Can you please also add a doc-comment in libbpf.h for
bpf_map__set_value_size() describing what this API is doing and
explicitly point out that once mmap-able BPF map is resized, all
previous pointers returned from bpf_map__initial_value() and BPF
skeleton pointers for corresponding data section will be invalidated
and have to be re-initialized. This is an important and subtle point,
best to call it out very explicitly.


>  tools/lib/bpf/libbpf.c | 158 ++++++++++++++++++++++++++++++++++++++++-
>  1 file changed, 157 insertions(+), 1 deletion(-)
>
> diff --git a/tools/lib/bpf/libbpf.c b/tools/lib/bpf/libbpf.c
> index 1cbacf9e71f3..50cfe2bd4ba0 100644
> --- a/tools/lib/bpf/libbpf.c
> +++ b/tools/lib/bpf/libbpf.c
> @@ -1510,6 +1510,39 @@ static size_t bpf_map_mmap_sz(const struct bpf_map *map)
>         return map_sz;
>  }
>
> +static int bpf_map_mmap_resize(struct bpf_map *map, size_t old_sz, size_t new_sz)
> +{
> +       void *mmaped;
> +
> +       if (!map->mmaped)
> +               return -EINVAL;
> +
> +       if (old_sz == new_sz)
> +               return 0;
> +
> +       mmaped = mmap(NULL, new_sz, PROT_READ | PROT_WRITE,
> +                       MAP_SHARED | MAP_ANONYMOUS, -1, 0);
> +       if (mmaped == MAP_FAILED)
> +               return libbpf_err(-errno);

no need to use libbpf_err() here, it's internal function

> +
> +       /* copy pre-existing contents to new region,
> +        * using the minimum of old/new size
> +        */
> +       memcpy(mmaped, map->mmaped, min(old_sz, new_sz));
> +
> +       if (munmap(map->mmaped, old_sz)) {
> +               pr_warn("map '%s': failed to unmap\n", bpf_map__name(map));
> +               if (munmap(mmaped, new_sz))
> +                       pr_warn("map '%s': failed to unmap temp region\n",
> +                                       bpf_map__name(map));
> +               return libbpf_err(-errno);
> +       }

this seems a bit too paranoid. Let's just unconditionally
`munmap(map->mmaped, old_sz);` and that's it.
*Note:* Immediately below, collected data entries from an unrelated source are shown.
-- ==== Sys2Proof/Machine/Core.lean ====
section
/-! DEFINITION. The machine that the host runs. -/

def Sys2Proof.core : Host.Core :=
  { State := Sys2Proof.Machine.State, Fault := Sys2Proof.Machine.Fault, Refusal := Sys2Proof.Machine.Refusal,
    step := Sys2Proof.Machine.step, reset := Sys2Proof.Machine.State.reset }
end

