/-- MBX_CMD, MBX_NOTE and MBX_ARG (R165, R166, R170). -/
def Obligations.MailboxRegistersTakeWrites : Prop :=
  ∀ (c : Instr) (q : RtpReq) (m : Mbx) (k : Nat) (s : State),
  let b := s.mailbox (mbxKey m)
  let w := accMerge (rtpAcc q) (mbxCmdWord b) q.data
  let others := fun (t : State) => ∀ j, j ≠ mbxKey m → t.mailbox j = s.mailbox j
  (LetsWrite c q (.mbxCmd m) k s →
    (accOne (rtpAcc q) q.data 63 = true →
      (b.go = false → goRestarts s = false → WritesOk c s fun t => Only [.out, .stepNo, .mbx, .ctr] s t ∧ others t ∧
        t.mailbox (mbxKey m) = { b with opcode := fld w 0 16, seq := fld w 16 16, argLen := fld w 32 11, note := bitAt w 43, go := true,
                                        done := false, busy := .go, cmd := none, secured := none, held := none, slow := false }) ∧
      (b.go = false → goRestarts s = true → WritesOk c s fun t => others t ∧ (t.mailbox (mbxKey m)).status = stRestarting ∧
        (t.mailbox (mbxKey m)).rspSeq = fld w 16 16 ∧ (t.mailbox (mbxKey m)).go = false ∧ (t.mailbox (mbxKey m)).done = true ∧
        (t.mailbox (mbxKey m)).replay = false ∧ (t.mailbox (mbxKey m)).journal = b.journal) ∧
      (b.go = true → WritesOk c s fun t => Only [.out, .stepNo, .mbx, .ctr] s t ∧ others t ∧
        t.mailbox (mbxKey m) = { b with held := some { opcode := fld w 0 16, seq := fld w 16 16, argLen := (fld w 32 11).toNat, note := bitAt w 43, args := [] } })) ∧
    (accOne (rtpAcc q) q.data 63 = false → WritesOk c s fun t => Only [.out, .stepNo, .mbx, .ctr] s t ∧ others t ∧
      t.mailbox (mbxKey m) = if b.go = true then b else { b with opcode := fld w 0 16, seq := fld w 16 16, argLen := fld w 32 11, note := bitAt w 43 })) ∧
  (LetsWrite c q (.mbxNote m) k s →
    let v := accMerge (rtpAcc q) (mbxNoteWord b) q.data
    WritesOk c s fun t => Only [.out, .stepNo, .mbx, .ctr] s t ∧ others t ∧ t.mailbox (mbxKey m) = { b with noteSrc := fld v 0 18, noteValid := bitAt v 18 }) ∧
  (∀ i, LetsWrite c q (.mbxArg m i) k s →
    let v := accMerge (rtpAcc q) (reg64 (Tbl.get zeroD b.arg (2 * i)) (Tbl.get zeroD b.arg (2 * i + 1))) q.data
    WritesOk c s fun t => Only [.out, .stepNo, .mbx, .ctr] s t ∧ others t ∧
      if b.busy ≠ .idle ∧ b.cmd = none then t.mailbox (mbxKey m) = b
      else { t.mailbox (mbxKey m) with arg := [] } = { b with arg := [] } ∧ ∀ j, Tbl.get zeroD (t.mailbox (mbxKey m)).arg j =
        if j = 2 * i then fld v 0 32 else if j = 2 * i + 1 then fld v 32 32 else Tbl.get zeroD b.arg j)

/-- DIP_HANDSHAKE (R22, R25, R48, R80, R189, R203). `arrived` is the state with the handshake at the pins; dipHold
says what keeps it. -/
def Obligations.HandshakesAreTakenOrHeld : Prop :=
  ∀ (dip : Fin 16) (mv : BitVec 4) (d : BitVec 512) (s : State), Up s → s.heldL dip.val = [] →
  let a := arrived dip.val mv d s
  (dipHold dip.val mv d a = .free → ∃ t, exec (.dipHandshake dip mv d) s = .next t ∧ Out.dipAck dip.val ∈ t.out ∧ t.heldL dip.val = [] ∧
    let f := ((List.range 4).filter fun m => bitAt mv m).foldl (fun x m => takeMsg dip.val (dipMsg d m) x) (a.setHeldL dip.val [])
    (∀ q, t.queue q = f.queue q) ∧ (∀ n, t.folder n = f.folder n) ∧ t.intake.fences = f.intake.fences) ∧
  (dipHold dip.val mv d a ≠ .free → ∃ t, exec (.dipHandshake dip mv d) s = .next t ∧ t.out = [] ∧
    t.heldL dip.val = [{ mv, d, stalled := decide (dipHold dip.val mv d a = .queue) }] ∧ (∀ q, t.queue q = s.queue q) ∧
    (∀ n, t.folder n = s.folder n) ∧
    (dipHold dip.val mv d a = .queue → t.cnt (dipPage dip.val + 0x018) = s.cnt (dipPage dip.val + 0x018) + 1) ∧
    (dipHold dip.val mv d a = .power → bitAt t.pwr.req (dDip dip.val) = true ∨ bitAt t.pwr.want (dDip dip.val) = true))
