-- ==== Sys2Proof/Laws/State.lean ====
section
/-! SUPPORT. State: every update of a component or a table entry with what it leaves, and what is read after it. -/

namespace Sys2Proof.Machine

/-! ### A component replaced -/

@[simp] theorem State.upIntake_self (s : State) (f : Intake → Intake) : (s.upIntake f).intake = f s.intake := rfl
@[simp] theorem State.upIntake_frame (s : State) (f : Intake → Intake) : (s.upIntake f).pending = s.pending ∧
    (s.upIntake f).out = s.out ∧ (s.upIntake f).stepNo = s.stepNo ∧ (s.upIntake f).freeCtr = s.freeCtr ∧ (s.upIntake
    f).pwr = s.pwr ∧ (s.upIntake f).glb = s.glb ∧ (s.upIntake f).slc = s.slc ∧ (s.upIntake f).dlv = s.dlv ∧
    (s.upIntake f).gates = s.gates ∧ (s.upIntake f).mbx = s.mbx ∧ (s.upIntake f).tenant = s.tenant ∧ (s.upIntake f).fw
    = s.fw ∧ (s.upIntake f).twin = s.twin ∧ (s.upIntake f).link = s.link ∧ (s.upIntake f).relay = s.relay ∧
    (s.upIntake f).tly = s.tly ∧ (s.upIntake f).ctr = s.ctr ∧ (s.upIntake f).log = s.log ∧ (s.upIntake f).tack =
    s.tack :=
  ⟨rfl, rfl, rfl, rfl, rfl, rfl, rfl, rfl, rfl, rfl, rfl, rfl, rfl, rfl, rfl, rfl, rfl, rfl, rfl⟩

@[simp] theorem State.upSlc_self (s : State) (f : Slices → Slices) : (s.upSlc f).slc = f s.slc := rfl
@[simp] theorem State.upSlc_frame (s : State) (f : Slices → Slices) : (s.upSlc f).pending = s.pending ∧ (s.upSlc
    f).out = s.out ∧ (s.upSlc f).stepNo = s.stepNo ∧ (s.upSlc f).freeCtr = s.freeCtr ∧ (s.upSlc f).pwr = s.pwr ∧
    (s.upSlc f).glb = s.glb ∧ (s.upSlc f).intake = s.intake ∧ (s.upSlc f).dlv = s.dlv ∧ (s.upSlc f).gates = s.gates ∧
    (s.upSlc f).mbx = s.mbx ∧ (s.upSlc f).tenant = s.tenant ∧ (s.upSlc f).fw = s.fw ∧ (s.upSlc f).twin = s.twin ∧
    (s.upSlc f).link = s.link ∧ (s.upSlc f).relay = s.relay ∧ (s.upSlc f).tly = s.tly ∧ (s.upSlc f).ctr = s.ctr ∧
    (s.upSlc f).log = s.log ∧ (s.upSlc f).tack = s.tack :=
  ⟨rfl, rfl, rfl, rfl, rfl, rfl, rfl, rfl, rfl, rfl, rfl, rfl, rfl, rfl, rfl, rfl, rfl, rfl, rfl⟩

@[simp] theorem State.upDlv_self (s : State) (f : Dlv → Dlv) : (s.upDlv f).dlv = f s.dlv := rfl
@[simp] theorem State.upDlv_frame (s : State) (f : Dlv → Dlv) : (s.upDlv f).pending = s.pending ∧ (s.upDlv f).out =
    s.out ∧ (s.upDlv f).stepNo = s.stepNo ∧ (s.upDlv f).freeCtr = s.freeCtr ∧ (s.upDlv f).pwr = s.pwr ∧ (s.upDlv
    f).glb = s.glb ∧ (s.upDlv f).intake = s.intake ∧ (s.upDlv f).slc = s.slc ∧ (s.upDlv f).gates = s.gates ∧ (s.upDlv
    f).mbx = s.mbx ∧ (s.upDlv f).tenant = s.tenant ∧ (s.upDlv f).fw = s.fw ∧ (s.upDlv f).twin = s.twin ∧ (s.upDlv
    f).link = s.link ∧ (s.upDlv f).relay = s.relay ∧ (s.upDlv f).tly = s.tly ∧ (s.upDlv f).ctr = s.ctr ∧ (s.upDlv
    f).log = s.log ∧ (s.upDlv f).tack = s.tack :=
  ⟨rfl, rfl, rfl, rfl, rfl, rfl, rfl, rfl, rfl, rfl, rfl, rfl, rfl, rfl, rfl, rfl, rfl, rfl, rfl⟩

@[simp] theorem State.upGates_self (s : State) (f : Gates → Gates) : (s.upGates f).gates = f s.gates := rfl
@[simp] theorem State.upGates_frame (s : State) (f : Gates → Gates) : (s.upGates f).pending = s.pending ∧ (s.upGates
    f).out = s.out ∧ (s.upGates f).stepNo = s.stepNo ∧ (s.upGates f).freeCtr = s.freeCtr ∧ (s.upGates f).pwr = s.pwr ∧
    (s.upGates f).glb = s.glb ∧ (s.upGates f).intake = s.intake ∧ (s.upGates f).slc = s.slc ∧ (s.upGates f).dlv =
    s.dlv ∧ (s.upGates f).mbx = s.mbx ∧ (s.upGates f).tenant = s.tenant ∧ (s.upGates f).fw = s.fw ∧ (s.upGates f).twin
    = s.twin ∧ (s.upGates f).link = s.link ∧ (s.upGates f).relay = s.relay ∧ (s.upGates f).tly = s.tly ∧ (s.upGates
    f).ctr = s.ctr ∧ (s.upGates f).log = s.log ∧ (s.upGates f).tack = s.tack :=
  ⟨rfl, rfl, rfl, rfl, rfl, rfl, rfl, rfl, rfl, rfl, rfl, rfl, rfl, rfl, rfl, rfl, rfl, rfl, rfl⟩
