-- ==== Sys2Proof/Laws/FrameTwinOps.lean ====
section
/-! SUPPORT. Frames of the operations of Machine/TwinOps.lean (see Frame.lean). -/

namespace Sys2Proof.Machine

open Sys2Proof.Safety

variable {ks : List Comp}

@[simp] theorem blank_flipRun (c : CommitRun) (s : State) (hw : Wide ks) : blank ks (flipRun c s) = blank ks s := by
  unfold flipRun
  repeat' first
    | with_reducible rfl
    | (simp [*]; done)
    | split
    | (refine (blank_foldl (fun _ _ => ?_) _ _).trans ?_)
    | dsimp only
    | simp [*]

@[simp] theorem blank_answerRun (c : CommitRun) (s : State) (h0 : Comp.freeCtr ∈ ks) (h1 : Comp.pwr ∈ ks) (h2 :
    Comp.intake ∈ ks) (h3 : Comp.mbx ∈ ks) (h4 : Comp.fw ∈ ks) (h5 : Comp.ctr ∈ ks) : blank ks (answerRun c s) = blank
    ks s := by
  unfold answerRun
  repeat' first
    | with_reducible rfl
    | (simp [*]; done)
    | split
    | (refine (blank_foldl (fun _ _ => ?_) _ _).trans ?_)
    | dsimp only
    | simp [*]

@[simp] theorem blank_failRun (c : CommitRun) (status : Byte) (s : State) (h0 : Comp.freeCtr ∈ ks) (h1 : Comp.pwr ∈
    ks) (h2 : Comp.intake ∈ ks) (h3 : Comp.mbx ∈ ks) (h4 : Comp.tenant ∈ ks) (h5 : Comp.fw ∈ ks) (h6 : Comp.ctr ∈ ks)
    : blank ks (failRun c status s) = blank ks s := by
  unfold failRun
  repeat' first
    | with_reducible rfl
    | (simp [*]; done)
    | split
    | (refine (blank_foldl (fun _ _ => ?_) _ _).trans ?_)
    | dsimp only
    | simp [*]

@[simp] theorem blank_noVote (c : CommitRun) (s : State) (h0 : Comp.out ∈ ks) (h1 : Comp.freeCtr ∈ ks) (h2 : Comp.pwr
    ∈ ks) (h3 : Comp.intake ∈ ks) (h4 : Comp.mbx ∈ ks) (h5 : Comp.tenant ∈ ks) (h6 : Comp.fw ∈ ks) (h7 : Comp.twin ∈
    ks) (h8 : Comp.ctr ∈ ks) : blank ks (noVote c s) = blank ks s := by
  simp [noVote, *]

@[simp] theorem blank_runSolo (s : State) (h0 : Comp.twin ∈ ks) : blank ks (runSolo s) = blank ks s := by
  unfold runSolo
  repeat' first
    | with_reducible rfl
    | (simp [*]; done)
    | split
    | (refine (blank_foldl (fun _ _ => ?_) _ _).trans ?_)
    | dsimp only
    | simp [*]

@[simp] theorem blank_renewed (c : CommitRun) (s : State) (hw : Wide ks) : blank ks (renewed c s) = blank ks s := by
  simp [renewed, *]

@[simp] theorem blank_lossRun (s : State) (h0 : Comp.out ∈ ks) (h1 : Comp.freeCtr ∈ ks) (h2 : Comp.pwr ∈ ks) (h3 :
    Comp.intake ∈ ks) (h4 : Comp.mbx ∈ ks) (h5 : Comp.tenant ∈ ks) (h6 : Comp.fw ∈ ks) (h7 : Comp.twin ∈ ks) (h8 :
    Comp.ctr ∈ ks) : blank ks (lossRun s) = blank ks s := by
  unfold lossRun
  repeat' first
    | with_reducible rfl
    | (simp [*]; done)
    | split
    | (refine (blank_foldl (fun _ _ => ?_) _ _).trans ?_)
    | dsimp only
    | simp [*]

@[simp] theorem blank_endAsks (s : State) (h0 : Comp.freeCtr ∈ ks) (h1 : Comp.pwr ∈ ks) (h2 : Comp.intake ∈ ks) (h3 :
    Comp.mbx ∈ ks) (h4 : Comp.fw ∈ ks) (h5 : Comp.ctr ∈ ks) : blank ks (endAsks s) = blank ks s := by
  unfold endAsks
  repeat' first
    | with_reducible rfl
    | (simp [*]; done)
    | split
    | (refine (blank_foldl (fun _ _ => ?_) _ _).trans ?_)
    | dsimp only
    | simp [*]

@[simp] theorem blank_flipPrepared (p : Prepared) (s : State) (hw : Wide ks) : blank ks (flipPrepared p s) = blank ks
    s := by
  simp [flipPrepared, *]

@[simp] theorem blank_presume (s : State) (hw : Wide ks) : blank ks (presume s) = blank ks s := by
  unfold presume
  repeat' first
    | with_reducible rfl
    | (simp [*]; done)
    | split
    | (refine (blank_foldl (fun _ _ => ?_) _ _).trans ?_)
    | dsimp only
    | simp [*]

@[simp] theorem blank_endRewashCmd (status : Byte) (s : State) (h0 : Comp.freeCtr ∈ ks) (h1 : Comp.pwr ∈ ks) (h2 :
    Comp.intake ∈ ks) (h3 : Comp.mbx ∈ ks) (h4 : Comp.ctr ∈ ks) : blank ks (endRewashCmd status s) = blank ks s := by
  unfold endRewashCmd
  repeat' first
    | with_reducible rfl
    | (simp [*]; done)
    | split
    | (refine (blank_foldl (fun _ _ => ?_) _ _).trans ?_)
    | dsimp only
    | simp [*]

@[simp] theorem blank_partnerLost (s : State) (h0 : Comp.out ∈ ks) (h1 : Comp.freeCtr ∈ ks) (h2 : Comp.pwr ∈ ks) (h3 :
    Comp.intake ∈ ks) (h4 : Comp.mbx ∈ ks) (h5 : Comp.tenant ∈ ks) (h6 : Comp.fw ∈ ks) (h7 : Comp.twin ∈ ks) (h8 :
    Comp.ctr ∈ ks) : blank ks (partnerLost s) = blank ks s := by
  simp [partnerLost, *]

@[simp] theorem blank_takeoverEv (k : Nat) (s : State) (h0 : Comp.slc ∈ ks) (h1 : Comp.ctr ∈ ks) : blank ks
    (takeoverEv k s).1 = blank ks s := by
  simp [takeoverEv, *]

@[simp] theorem blank_takeoverFold (k : Nat) (s : State) (h0 : Comp.slc ∈ ks) : blank ks (takeoverFold k s) = blank ks
    s := by
  unfold takeoverFold
  repeat' first
    | with_reducible rfl
    | (simp [*]; done)
    | split
    | (refine (blank_foldl (fun _ _ => ?_) _ _).trans ?_)
    | dsimp only
    | simp [*]

@[simp] theorem blank_takeoverApply (k : Nat) (s0 : State) (h0 : Comp.slc ∈ ks) (h1 : Comp.twin ∈ ks) (h2 : Comp.ctr ∈
    ks) : blank ks (takeoverApply k s0) = blank ks s0 := by
  unfold takeoverApply
  repeat' first
    | with_reducible rfl
    | (simp [*]; done)
    | split
    | (refine (blank_foldl (fun _ _ => ?_) _ _).trans ?_)
    | dsimp only
    | simp [*]

@[simp] theorem blank_enterRewash (s : State) (h0 : Comp.twin ∈ ks) : blank ks (enterRewash s) = blank ks s := by
  simp [enterRewash, *]

@[simp] theorem blank_startRewash (m : Option Mbx) (s : State) (h0 : Comp.twin ∈ ks) (h1 : Comp.link ∈ ks) : blank ks
    (startRewash m s) = blank ks s := by
  simp [startRewash, *]

@[simp] theorem blank_reunite (s : State) (h0 : Comp.twin ∈ ks) : blank ks (reunite s) = blank ks s := by
  unfold reunite
  repeat' first
    | with_reducible rfl
    | (simp [*]; done)
    | split
    | (refine (blank_foldl (fun _ _ => ?_) _ _).trans ?_)
    | dsimp only
    | simp [*]

@[simp] theorem blank_heartbeatIn (h : Heartbeat) (s : State) (h0 : Comp.out ∈ ks) (h1 : Comp.freeCtr ∈ ks) (h2 :
    Comp.pwr ∈ ks) (h3 : Comp.intake ∈ ks) (h4 : Comp.mbx ∈ ks) (h5 : Comp.tenant ∈ ks) (h6 : Comp.fw ∈ ks) (h7 :
    Comp.twin ∈ ks) (h8 : Comp.ctr ∈ ks) : blank ks (heartbeatIn h s) = blank ks s := by
  simp [heartbeatIn, *]

@[simp] theorem blank_sendEntries (other : RewashInfo) (s : State) (h0 : Comp.link ∈ ks) : blank ks (sendEntries other
    s) = blank ks s := by
  simp [sendEntries, *]

@[simp] theorem blank_startSnapshots (s : State) (h0 : Comp.twin ∈ ks) : blank ks (startSnapshots s) = blank ks s :=
    by
  simp [startSnapshots, *]

@[simp] theorem blank_pairUp (r : RewashRun) (s : State) (h0 : Comp.freeCtr ∈ ks) (h1 : Comp.pwr ∈ ks) (h2 :
    Comp.intake ∈ ks) (h3 : Comp.mbx ∈ ks) (h4 : Comp.tenant ∈ ks) (h5 : Comp.twin ∈ ks) (h6 : Comp.ctr ∈ ks) : blank
    ks (pairUp r s) = blank ks s := by
  unfold pairUp
  repeat' first
    | with_reducible rfl
    | (simp [*]; done)
    | split
    | (refine (blank_foldl (fun _ _ => ?_) _ _).trans ?_)
    | dsimp only
    | simp [*]

@[simp] theorem blank_releaseLease (s : State) (h0 : Comp.out ∈ ks) (h1 : Comp.freeCtr ∈ ks) (h2 : Comp.twin ∈ ks) (h3
    : Comp.ctr ∈ ks) : blank ks (releaseLease s) = blank ks s := by
  unfold releaseLease
  repeat' first
    | with_reducible rfl
    | (simp [*]; done)
    | split
    | (refine (blank_foldl (fun _ _ => ?_) _ _).trans ?_)
    | dsimp only
    | simp [*]

@[simp] theorem blank_finishRewash (s : State) (h0 : Comp.out ∈ ks) (h1 : Comp.freeCtr ∈ ks) (h2 : Comp.pwr ∈ ks) (h3
    : Comp.intake ∈ ks) (h4 : Comp.mbx ∈ ks) (h5 : Comp.tenant ∈ ks) (h6 : Comp.twin ∈ ks) (h7 : Comp.ctr ∈ ks) :
    blank ks (finishRewash s) = blank ks s := by
  unfold finishRewash
  repeat' first
    | with_reducible rfl
    | (simp [*]; done)
    | split
    | (refine (blank_foldl (fun _ _ => ?_) _ _).trans ?_)
    | dsimp only
    | simp [*]

@[simp] theorem blank_shiftEpochs (d : BitVec 16) (s : State) (h0 : Comp.intake ∈ ks) (h1 : Comp.slc ∈ ks) (h2 :
    Comp.dlv ∈ ks) (h3 : Comp.relay ∈ ks) : blank ks (shiftEpochs d s) = blank ks s := by
  simp [shiftEpochs, *]

@[simp] theorem blank_adoptFlip (x : BitVec 16) (t0 : Txn) (s : State) (hw : Wide ks) : blank ks (adoptFlip x t0 s) =
    blank ks s := by
  simp [adoptFlip, *]

@[simp] theorem blank_dropLease (s : State) (h0 : Comp.twin ∈ ks) : blank ks (dropLease s) = blank ks s := by
  simp [dropLease, *]

@[simp] theorem blank_gotLease (w : BitVec 64) (s : State) (h0 : Comp.twin ∈ ks) : blank ks (gotLease w s) = blank ks
    s := by
  simp [gotLease, *]

@[simp] theorem blank_judgeRead (w : BitVec 64) (s : State) (h0 : Comp.out ∈ ks) (h1 : Comp.freeCtr ∈ ks) (h2 :
    Comp.twin ∈ ks) (h3 : Comp.ctr ∈ ks) : blank ks (judgeRead w s) = blank ks s := by
  simp [judgeRead, *]

end Sys2Proof.Machine
end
Don't add warning and
definitely don't try to unmap newly mapped region. As is this code
could lead to double-free, effectively.

> +
> +       map->mmaped = mmaped;
> +
> +       return 0;
> +}
> +
>  static char *internal_map_name(struct bpf_object *obj, const char *real_name)
>  {
>         char map_name[BPF_OBJ_NAME_LEN], *p;
> @@ -9412,12 +9445,135 @@ __u32 bpf_map__value_size(const struct bpf_map *map)
>         return map->def.value_size;
>  }
>
> +static int map_btf_datasec_resize(struct bpf_map *map, __u32 size)
> +{
> +       int err;
> +       int i, vlen;
> +       struct btf *btf;
> +       const struct btf_type *array_type, *array_element_type;
> +       struct btf_type *datasec_type, *var_type;
> +       struct btf_var_secinfo *var;
> +       const struct btf_array *array;
> +       __u32 offset, nr_elements, new_array_id;
> +
> +       /* check btf existence */
> +       btf = bpf_object__btf(map->obj);
> +       if (!btf)
> +               return -ENOENT;
> +
> +       /* verify map is datasec */
> +       datasec_type = btf_type_by_id(btf, bpf_map__btf_value_type_id(map));
> +       if (!btf_is_datasec(datasec_type)) {
> +               pr_warn("map '%s': attempted to resize but map is not a datasec\n",

"map value type is not a datasec". map is not a datasec, it's value type is

> +                               bpf_map__name(map));
> +               return -EINVAL;
> +       }
> +
> +       /* verify datasec has at least one var */
> +       vlen = btf_vlen(datasec_type);
> +       if (vlen == 0) {
> +               pr_warn("map '%s': attempted to resize but map vlen == 0\n",

maybe "map value datasec is empty"? "vlen" is not necessarily
something that users will easily recognize and understand

> +                               bpf_map__name(map));
> +               return -EINVAL;
> +       }
> +
> +       /* walk to the last var in the datasec,
> +        * increasing the offset as we pass each var
> +        */
> +       var = btf_var_secinfos(datasec_type);
> +       offset = 0;
> +       for (i = 0; i < vlen - 1; i++) {
> +               offset += var->size;
> +               var++;
> +       }

it's both incorrect and overcomplicated. Just:

var = btf_var_secinfos(datasec_type)[vlen - 1];
offset = var->offset;

> +
> +       /* verify last var in the datasec is an array */
> +       var_type = btf_type_by_id(btf, var->type);
> +       array_type = skip_mods_and_typedefs(btf, var_type->type, NULL);
> +       if (!btf_is_array(array_type)) {
> +               pr_warn("map '%s': cannot be resized last var must be array\n",

"cannot be resized, last var must be an array"?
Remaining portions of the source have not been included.